By Lana Tleimat
Maya Salameh ’22 was named the youngest-ever winner of the Etel Adnan poetry prize last week. The prize, named for Lebanese-American poet, essayist, novelist and visual artist Etel Adnan, celebrates poets of Arab heritage. The University of Arkansas Press will publish Salameh’s manuscript, “How to Make an Algorithm in the Microwave,” alongside previous award winners, in their Etel Adnan Poetry Series.
Salameh, from San Diego, is Lebanese American and Syrian American. Ever since she started writing, Salameh has found inspiration from the history inherent in the body and experience of the Arab American. She wrote her first poem in high school on the plane ride home from a trip with her father to Lebanon, his native country.
“I like to think that I write first and foremost for [Arab] girls like myself, who are taught to be quiet and marriageable as they watch their countries collapse and be taken away from them,” Salameh said.
Historically, poetry has served a unique role in Arab culture. Since before Arabs belonged to nations, poets have documented and expressed Arab history through spoken performance and literature. Salameh has taken on this role of historian in her own family, informed by the long tradition of zajal (oral poetry performed in colloquial dialect).
“We don’t really have access to most of our family records,” Salameh said. “There are many words that have either been forgotten or stripped from me and from our family memory. I think one of my biggest ambitions is to keep as much of it as I can.”
Salameh considers Etel Adnan, the award’s namesake, to be a part of her “artistic ancestry” as a poet. She admired how Adnan could depict war truthfully without compromising the beauty of her words or the dignity of their subjects. Salameh sees her work as a means to furnish a less Orientalist Arab narrative.
“The Merriam Webster says, kind of accusingly, ‘a poem will not stop a draft.’ It can’t serve as a cutting board, or as clothing or as warmth,” Salameh said. “But I think there’s a way that poems serve as witnesses, as simple renderings, especially for populations like Arab Americans who have been rendered as subjects of war.”
Her work is almost radical in its depiction of Arabs as more than broken bodies on the evening news. The Western image of the Arab American body, particularly the Arab American woman’s body, is that of the martyr — in our interview, Salameh gave the example of American charities appropriating images of victimized children to collect donations. In an act of protest, Salameh wishes to depict “bodies at rest” to address the trauma of bearing witness to so much violence on Arab bodies.
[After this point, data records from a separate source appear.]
/-- RETURN_SILENT (R242, kind 2). -/
def execReturnSilent (n : Fin 8) (s : State) : Host.Outcome State Fault Refusal :=
  .next (if laneRuns s n ∧ nat s (kLane n 9) ≠ 0 then laneFault (putLane s n { lane s n with silent := true }) n 2 0 else s)

/-- What lies within the last second. -/
def lastSecond (s : State) (ts : List Nat) : List Nat := ts.filter fun t => s.clk < t + secs 1
/-- `RX_ERR` of a position over the last second. -/
def recentErrors (s : State) (n p : Nat) : Nat := (((pos s n p).rxErrs.filter fun x => s.clk < x.1 + secs 1).map (·.2)).foldl (· + ·) 0
/-- R242, kind 3: over 1 % of the home-slot bursts expected within the last second are discarded: one of each present driver in each of its fields
(the drivers present now stand for the whole second, log entry 78). -/
def returnErrors (s : State) (n : Nat) : Bool :=
  let l := lane s n
  min l.fields (fieldRate s) * (presentPositions s n).length < (lastSecond s l.discards).length * 100

/-- Whether a condition of Table 9-14 that is a state and no event is met now: kinds 2 to 5. -/
def heldNow (s : State) (n c : Nat) : Bool :=
  if c / 256 = 2 then (lane s n).silent
  else if c / 256 = 3 then returnErrors s n
  else if c / 256 = 4 then 8 ≤ (pos s n (c % 256)).late
  else if c / 256 = 5 then 16 ≤ recentErrors s n (c % 256)
  else false

/-- Whether a condition lasts until its own end and not for a second only: kind 1 until the driver returns, kind 6 until delivery. -/
def lasting (c : Nat) : Bool := c / 256 == 1 || c / 256 == 6

/-- LANE_FAULT_CHECK (R242): conditions that were not met for the full second just ended end; one that is met now is met in the second that begins. -/
def execLaneFaultCheck (n : Fin 8) (s : State) : Host.Outcome State Fault Refusal :=
  let gone := (lane s n).met.filter fun c => !c.2 && !lasting c.1
  let s1 := gone.foldl (fun t c => laneFaultEnd t n (c.1 / 256) (c.1 % 256)) s
  let l := lane s1 n
  .next (putLane s1 n { l with met := l.met.map fun c => (c.1, heldNow s1 n c.1), discards := lastSecond s l.discards })

/-! ### Transmission (R212, R220) -/

/-- Whether lane `n`'s forward pair is driven: in SAFE_MODE only while ARB_GRANT is high (R72). -/
def laneDriven (s : State) (n : Nat) : Bool := (lane s n).marks && (!safeMode s || s.pair.grant)

/-- The characters of the current field gone by: sent, or passed as time. -/
def fieldUsed (s : State) (n : Nat) : Nat := max (lane s n).used ((s.clk - (lane s n).markAt) / 5)

/-- Characters leave on the forward pair after the IDLEs that have filled the time since the last ones, each of which turns the running disparity (R210). -/
def sendChars (s : State) (n : Nat) (cs : List LaneChar) : State :=
  let l := lane s n
  let used := fieldUsed s n
  let x := lineCode (l.rd != ((used - l.used) % 2 == 1)) cs
  let s1 := putLane s n { l with rd := x.2, used := used + cs.length }
  if laneDriven s n then emit s1 (.lane n x.1) else s1

/-- A record's characters (Table 9-3): SOR, its bytes, EOR or ABORT. -/
def recordCode (wire : Bytes) (abort : Bool) : List LaneChar := .k277 :: wire.map .d ++ [if abort then .k307 else .k297]

/-- A record leaves on the forward pair. `abort` ends it with ABORT. -/
def transmit (s : State) (n : Nat) (r : TxRec) (priority abort : Bool) : State :=
  let l := lane s n
  let number := r.stream.getD l.stream
  let stream := if !l.dual then none else if priority then some 0xFFFFFFFF else some number
  let x := pos s n r.dest
  let seq := if r.feed then x.dseq else r.seq.getD ((l.next + 65535) % 65536)
  let wire := wireRecord stream r.type r.dest seq r.payload
  let s1 := sendChars s n (recordCode wire abort)
  let s2 := if l.dual && !priority && nat s kRole == 1 then emit s1 (.mirror n wire) else s1
  let l2 := lane s2 n
  bump (putLane s2 n { l2 with
    pos := if r.feed then tabPut l2.pos r.dest { x with dseq := (x.dseq + 1) % 65536 } else l2.pos
    stream := if l.dual && !priority then (if number + 1 = 0xFFFFFFFF then 0 else number + 1) else l.stream }) (kLane n 0xB)

/-- R436: whether a lane carries only mirrored records on the normal path: a standby's, in dual-stream mode. -/
def mirrorOnly (s : State) (n : Nat) : Bool := (lane s n).dual && nat s kRole == 2

/-- R219: whether a buffered record may leave now: at most 8 undelivered per position, and one request that awaits a reply; a standby sends no
control record of its own (Table 17-2), and on a lane in dual-stream mode nothing but mirrored records (R436). -/
def sendable (s : State) (n : Nat) (r : TxRec) : Bool :=
  if r.stream.isSome then true
  else if mirrorOnly s n || isControl r.type && nat s kRole == 2 then false
  else if r.dest < 16 && isControl r.type && !r.again then
    (pos s n r.dest).sent.length < 8 && !(isRequest r && (pos s n r.dest).request.isSome)
  else true

/-- The first record that may leave, keeping the order of each position's records, and the rest of the buffer. -/
def pickRecord (s : State) (n : Nat) : List Nat → List TxRec → Option (TxRec × List TxRec)
  | _, [] => none
  | held, r :: t =>
      if held.contains r.dest && isControl r.type && !r.again || !sendable s n r then
        (pickRecord s n (r.dest :: held) t).map fun x => (x.1, r :: x.2)
      else some (r, t)

/-- R220: what goes next among the normal records: a SCENE_SELECT first. -/
def nextRecord (s : State) (n : Nat) : Option (TxRec × List TxRec) :=
  let b := (lane s n).buffer
  match b.findIdx? fun r => r.type == 0x10 && sendable s n r with
  | some i => (b[i]?).map fun r => (r, b.eraseIdx i)
  | none => pickRecord s n [] b

/-- A sent unicast control record is undelivered until STATUS acknowledges it (R219). -/
def noteSent (s : State) (n : Nat) (r : TxRec) : State :=
  if r.dest < 16 && isControl r.type && !r.again then
    let x := pos s n r.dest
    putPos s n r.dest { x with
      sent := x.sent ++ [{ txr := r }]
      request := if isRequest r then some { txr := r } else x.request }
  else s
At Stanford, Salameh has found many opportunities to hone her craft. As a creative writing minor, she has taken a course of independent study under then-Jones lecturer Charif Shanahan, and this past winter completed a Levinthal tutorial with Sudanese American Stegner Fellow Safia Elhillo, whose work Salameh had long admired. Outside of class, Salameh is the inaugural artist-in-residence at the Markaz and co-chairs the Institute for Diversity in the Arts. She has also found a “creative family” with other poets in Stanford’s Spoken Word Collective, which holds regular spoken-word performances.
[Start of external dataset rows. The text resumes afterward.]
-- ==== Sys2Proof/Machine/SafetyCore.lean ====
section
/-!
DEFINITION. The safety core (chapter 16): its copies, the emergency inputs, the alarm with its cancel and acknowledge, the egress, the trip mask, the
cell-limit audit and the flicker guard, the emergency-lighting tests, and the fault sources' own rows.
-/

namespace Sys2Proof.Machine

/-- The register `sub` of SAFETY_FUNCTIONS (Table 16-4). -/
def kSafety (sub : Nat) : Key := 0x7000 * 256 + sub
/-- The register `sub` of EMG (Table 16-2). -/
def kEmg (sub : Nat) : Key := 0x7300 * 256 + sub
/-- The zone map. -/
abbrev kZoneMap : Key := 0x400001
/-- The calibration domain. -/
abbrev kCalibration : Key := 0x440001
/-- The safety-group records. -/
abbrev kGroups : Key := 0x460001

/-! ### What the safety core shows -/

/-- `SAFETY_STATE` (Table 16-4). -/
def showSafety (s : State) : State :=
  let b := fun (v : Bool) (n : Nat) => if v then 2 ^ n else 0
  setNum s (kSafety 1) (b s.safety.egress 0 + b s.safety.test.isSome 1 + b (s.safety.clearing != []) 2
    + b (s.safety.holds != []) 3 + b (nat s (kSafety 2) != 0) 4 : Nat)

/-! ### Copies (R391) -/

/-- The settings of 0x7300 and 0x2400 that the safety core uses, as one content. -/
def settingsContent (s : State) : Bytes :=
  leBytes 2 (nat s (kEmg 1)) ++ leBytes 2 (nat s (kEmg 2)) ++ leBytes 2 (nat s (kEmg 3))
    ++ [0, 1].flatMap fun k => leBytes 1 (nat s (kBus k 4)) ++ leBytes 2 (nat s (kBus k 5)) ++ leBytes 1 (nat s (kBus k 6))

/-- The content that the pipeline and the dictionary use, by copy: 0 calibration, 1 zone map, 2 group records, 3 settings. -/
def copyContent (s : State) (w : Nat) : Bytes :=
  if w = 0 then domain s kCalibration else if w = 1 then domain s kZoneMap
  else if w = 2 then domain s kGroups else settingsContent s

/-- The copy in force. -/
def copy (s : State) (w : Nat) : Bytes := (tabFind s.safety.copies w).getD []

/-- The runtime hands copy `w` to the safety core. -/
def handCopy (s : State) (w : Nat) : State :=
  { s with safety := { s.safety with handed := tabPut s.safety.handed w (copyContent s w) } }

/-- The safety core's `ALARM_ZONE` of controller `k`. -/
def coreZone (s : State) (k : Nat) : Nat := byteAt (copy s 3) (6 + 4 * k) % 16
/-- The safety core's `ALARM_ACCEPT` of controller `k`. -/
def coreAccept (s : State) (k : Nat) : Nat := fieldAt (copy s 3) (7 + 4 * k) 2
/-- The safety core's `RELAY` of controller `k`. -/
def coreRelay (s : State) (k : Nat) : Bool := byteAt (copy s 3) (9 + 4 * k) != 0

/-- The member cells of safety group `g` by a zone map, ascending (R402). -/
def groupMembers (map : Bytes) (g : Nat) : List Nat :=
  (((records 32 map).filter fun r => zCount r != 0 && zGroup r == g).flatMap zCells).insertionSort (· ≤ ·)

/-- R403 kind 2: whether the members in force do not match record `g`. -/
def groupMismatch (s : State) (g : Nat) : Bool :=
  let r := slice (copy s 2) (64 * g) 64
  let m := groupMembers (copy s 1) g
  m.length != fieldAt r 2 2 || (if m = [] then 0 else crc32 (m.flatMap fun c => leBytes 2 c)) != fieldAt r 4 4

/-! ### The trip mask (R403 to R405) -/

/-- The lanes that are not STOPPED. -/
def liveLanes (s : State) : List Nat := (List.range 8).filter fun n => laneState s n != 0

/-- R403: the safety core sets bit `g` of its trip mask, for the first time or not. -/
def tripSet (s : State) (g kind : Nat) : State :=
  if bit s (kSafety 2) g then s
  else
    let s1 := showSafety (setBit s (kSafety 2) g true)
    let s2 := (liveLanes s1).foldl (fun t n =>
      let e := effectField t n
      let t1 := if nat s (kSafety 2) = 0 then putLane t n { lane t n with tripFrom := some e } else t
      inject t1 n 0x13 (tripPayload (nat t (kSafety 2)) e)) s1
    raise s2 9 kind g

/-- The copies handed take effect at a tick start at which the pipeline uses the same content; a change of membership is compared with the group
records (R391, R403). -/
def takeCopies (s : State) : State :=
  let fresh := [0, 1, 2, 3].filter fun w =>
    match tabFind s.safety.handed w with
    | some b => b == copyContent s w && tabFind s.safety.copies w != some b
        && !s.server.waiting.any fun x => x.domain.any fun d => d.1 == (if w = 0 then kCalibration else if w = 1 then kZoneMap else 0)
    | none => false
  let s1 := fresh.foldl (fun t w => { t with safety := { t.safety with copies := tabPut t.safety.copies w (copyContent t w) } }) s
  if fresh.any fun w => w == 1 || w == 2 then
    (List.range 64).foldl (fun t g =>
      let bad := groupMismatch t g
      let was := t.safety.mismatch.testBit g
      let t1 := { t with safety := { t.safety with mismatch :=
        if bad == was then t.safety.mismatch else t.safety.mismatch ^^^ 2 ^ g } }
      if bad then tripSet t1 g 2 else t1) s1
  else s1

/-- The drivers that hold member cells of a group, by the driver table. -/
def groupDrivers (s : State) (g : Nat) : List Nat :=
  let m := groupMembers (copy s 1) g
  (List.range 128).filter fun d =>
    num s (kDriver d 1) != 0 && m.any fun c => nat s (kDriver d 3) ≤ c && c < nat s (kDriver d 3) + nat s (kDriver d 4)

/-- R405: whether GROUP_CLEAR of `g` is rejected. -/
def groupConflict (s : State) (g : Nat) : Bool :=
  s.safety.mismatch.testBit g || (groupMembers (copy s 1) g).any fun c => s.lanes.opens.contains c || s.lanes.shorts.contains c

/-- GROUP_CLEAR's effect (R405): TRIP_CLEAR to every driver that holds member cells. -/
def groupClear (s : State) (g : Nat) : State :=
  let ds := groupDrivers s g
  let s1 := ds.foldl (fun t d =>
    if laneState t (d / 16) = 0 then t
    else queueControl t (d / 16) (d % 16) 0x20 (leBytes 2 0x28 ++ leBytes 8 (2 ^ g))) s
  showSafety { s1 with safety := { s1.safety with clearing := tabPut s1.safety.clearing g ds } }

/-- GROUP_CLEAR_COMPLETE (R405): every such driver is present and reports bit `g` clear. -/
def execGroupClearComplete (g : Fin 64) (s : State) : Host.Outcome State Fault Refusal :=
  .next (match tabFind s.safety.clearing g with
    | none => s
    | some ds =>
        if ds.all fun d => present s (d / 16) (d % 16) && !(pos s (d / 16) (d % 16)).trip.testBit g then
          let s1 := setBit { s with safety := { s.safety with clearing := tabDrop s.safety.clearing g } } (kSafety 2) g false
          showSafety (if nat s1 (kSafety 2) = 0 then endCondition s1 9 else s1)
        else s)

/-! ### Egress (R398, R401) -/

/-- The safety core selects EGRESS on every lane that is not STOPPED, and repeats it in every field (R223, R398); a selection in force stays so. -/
def beginEgress (s : State) : State :=
  let s1 := { s with safety := { s.safety with egress := true } }
  showSafety ((liveLanes s1).foldl (fun t n =>
    let e := effectField t n
    let l := lane t n
    inject (putLane t n { l with egressFrom := if s.safety.egress then l.egressFrom else some e, endScene := 0 }) n 0x10 (scenePayload 2 1 e)) s1)

/-- R401: the end of an egress: SCENE 0 with ORIGIN 1 in three consecutive fields of every lane. -/
def endEgress (s : State) : State :=
  let s1 := { s with safety := { s.safety with egress := false } }
  showSafety ((liveLanes s1).foldl (fun t n => putLane t n { lane t n with endScene := 3 }) s1)

/-! ### Tests (R409 to R411) -/

/-- R411: whether a test is deferred now. -/
def testDeferred (s : State) : Bool := nat s kModuleState != 1 || nat s (kEmg 5) != 0

/-- The GPIO that a duration test drives, if it is in RELAY mode (R410). -/
def relayPad (s : State) : Option Nat :=
  let g := nat s (kSafety 0xF)
  if g < 8 ∧ nat s ((0x1100 + g) * 256 + 1) = 6 then some g else none

/-- A GPIO's commanded level (Table 2-4). -/
def driveGpio (s : State) (g : Nat) (v : Bool) : State :=
  let s1 := setNum s ((0x1100 + g) * 256 + 3) (if v then 1 else 0)
  { s1 with pads := tabPut s1.pads g { (tabFind s1.pads g).getD {} with wroteAt := some s1.clk } }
Her time at Stanford has also supplied Salameh with her latest artistic preoccupation: technology. Salameh recognizes its complicated relationship with the Arab world. The same devices which surveil Arabs and broadcast their trauma — rendering them as little more than victims or militants — can also be a tool for empowerment. The majority of protests during the Arab Spring were planned using social media, which was also a major force in spreading awareness of the uprisings to the rest of the world. And among displaced populations, those networks can connect refugees and immigrants to their families across vast distances.
She is bothered by how the technology we use watches us, through invisible data collection and our participation in media. It poses a unique threat to Salameh, as Arab Americans are disproportionately subject to government surveillance — think police investigating mosques or innocent Arabs ending up on no-fly lists. In writing about surveillance technology, Salameh turns this invasive dynamic on its head.
“By being nosy back to devices that know so much about us already — when you mirror their curiosity — I think that that does something,” Salameh said. “It feels that, at the very least, you’re returning the gaze.”
Our view from the West might not be as clear as we want to believe. Salameh’s work unbalances American assumptions about subjects of war, but most importantly offers those subjects breathing space — not as martyrs or symbols — but as full-blown, complicated subjects worthy of rest and tenderness.
This article has been corrected to reflect that Etel Adnan is Lebanese American, not Syrian American. The Daily regrets this error.